Problem:
Find the string "with" in the entries and copy each line that has it.
● ● ● ● ●
-- ==== Sys2Proof/Machine/Dispatch.lean ====
section
/-! DEFINITION. One arm per constructor of Instr: each calls that instruction's or event's meaning. -/
namespace Sys2Proof.Machine
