/-- R122 to R127, R101: the scalar floating-point forms. The arithmetic ones round the exact result once with lane 0's generator,
and write with a latency of 4; the divider's are interlocked and take the divider; comparisons, classes, minima and sign forms take
2; FFLAGS gains the flags raised. -/
def Obligations.ScalarFloat : Prop :=
  ∀ (d a b : GReg) (p : PReg) (rm cc src dt : BitVec 3) (f32 : Bool),
    let f := if f32 then fp32 else fp64
    let pat (x : Word) : Nat := if f32 then (lo x).toNat else x.toNat
    let val (c : Core) (r : GReg) : Ex := f.value (pat (c.rdG r))
    let rdn (c : Core) : Bool := c.regs.fp.mode rm == modeRDN
    let rounds (i : Hdr → Instr) (srcs : List GReg) (x : Core → Ex) : Prop :=
      Completes i 0 0 0 { srcs := srcs.map opG, dsts := [opG d] } always (onCore fun c =>
        (c.setFp fun _ => (c.regs.fp.round f rm 0 (x c)).2.raise 0).result c.tmg.clk 4
          (.g d (BitVec.ofNat 64 (c.regs.fp.round f rm 0 (x c)).1)))
    let divides (i : Hdr → Instr) (srcs : List GReg) (lat : Core → Nat) (x : Core → Ex) (fl : Core → BitVec 5) : Prop :=
      Completes i 0 0 0 { srcs := srcs.map opG, dsts := [opG d], unit := .div } always (onCore fun c =>
        ((c.setFp fun _ => (c.regs.fp.round f rm 0 (x c)).2.raise (fl c)).lockedResult c.tmg.clk (lat c)
          (.g d (BitVec.ofNat 64 (c.regs.fp.round f rm 0 (x c)).1))).setTmg fun m => { m with divBusy := c.tmg.clk + lat c })
    let moves (i : Hdr → Instr) (srcs : List GReg) (x : Core → Nat × BitVec 5) : Prop :=
      Completes i 0 0 0 { srcs := srcs.map opG, dsts := [opG d] } always (onCore fun c =>
        (c.setFp fun t => t.raise (x c).2).result c.tmg.clk 2 (.g d (BitVec.ofNat 64 (x c).1)))
    rounds (.fadd · d a b rm f32) [a, b] (fun c => (val c a).add (rdn c) (val c b)) ∧
    rounds (.fsub · d a b rm f32) [a, b] (fun c => (val c a).add (rdn c) (val c b).negate) ∧
    rounds (.fmul · d a b rm f32) [a, b] (fun c => (val c a).mul (val c b)) ∧
    rounds (.fma · d a b rm f32) [d, a, b] (fun c => Ex.fma (rdn c) (val c a) (val c b) (val c d)) ∧
    divides (.fdiv · d a b rm f32) [a, b] (fun c => fdivLatency f32 (val c a) (val c b)) (fun c => (val c a).div (val c b))
      (fun c => divFlags (val c a) (val c b)) ∧
    divides (.fsqrt · d a rm f32) [a] (fun c => fsqrtLatency f32 (val c a)) (fun c => (val c a).sqrt) (fun _ => 0) ∧
    Completes (.fcmp · p a b cc f32) 0 0 0 { srcs := [opG a, opG b], dsts := [opP p] } always (onCore fun c =>
      (c.setFp fun t => t.raise (fcmpCond cc (val c a) (val c b)).2).result c.tmg.clk 2
        (.p p (fcmpCond cc (val c a) (val c b)).1)) ∧
    moves (.fclass · d a f32) [a] (fun c => (fclassBits f (pat (c.rdG a)), 0)) ∧
    moves (.fmin · d a b f32) [a, b] (fun c => fminmax f false (pat (c.rdG a)) (pat (c.rdG b))) ∧
    moves (.fmax · d a b f32) [a, b] (fun c => fminmax f true (pat (c.rdG a)) (pat (c.rdG b))) ∧
    moves (.fabs · d a f32) [a] (fun c => (pat (c.rdG a) % 2 ^ (f.width - 1), 0)) ∧
    moves (.fneg · d a f32) [a] (fun c => (pat (c.rdG a) ^^^ 2 ^ (f.width - 1), 0)) ∧
    moves (.fcpys · d a b f32) [a, b] (fun c =>
      (pat (c.rdG a) % 2 ^ (f.width - 1) + pat (c.rdG b) / 2 ^ (f.width - 1) * 2 ^ (f.width - 1), 0)) ∧
    Completes (.scvt · src dt d a rm) 0 0 0 { srcs := [opG a], dsts := [opG d] } always (onCore fun c =>
      let r := c.regs.fp.round (scvtFmt dt) rm 0 ((scvtFmt src).value ((c.rdG a).toNat % 2 ^ (scvtFmt src).width))
      (c.setFp fun _ => r.2).result c.tmg.clk 4
        (.g d (if dt = 1 then (BitVec.ofNat 32 r.1).signExtend 64 else BitVec.ofNat 64 r.1)))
● ● ● ● ●
Solution for this exercise:
/-- R122 to R127, R101: the scalar floating-point forms. The arithmetic ones round the exact result once with lane 0's generator,
and write with a latency of 4; the divider's are interlocked and take the divider; comparisons, classes, minima and sign forms take
          (.g d (BitVec.ofNat 64 (c.regs.fp.round f rm 0 (x c)).1))).setTmg fun m => { m with divBusy := c.tmg.clk + lat c })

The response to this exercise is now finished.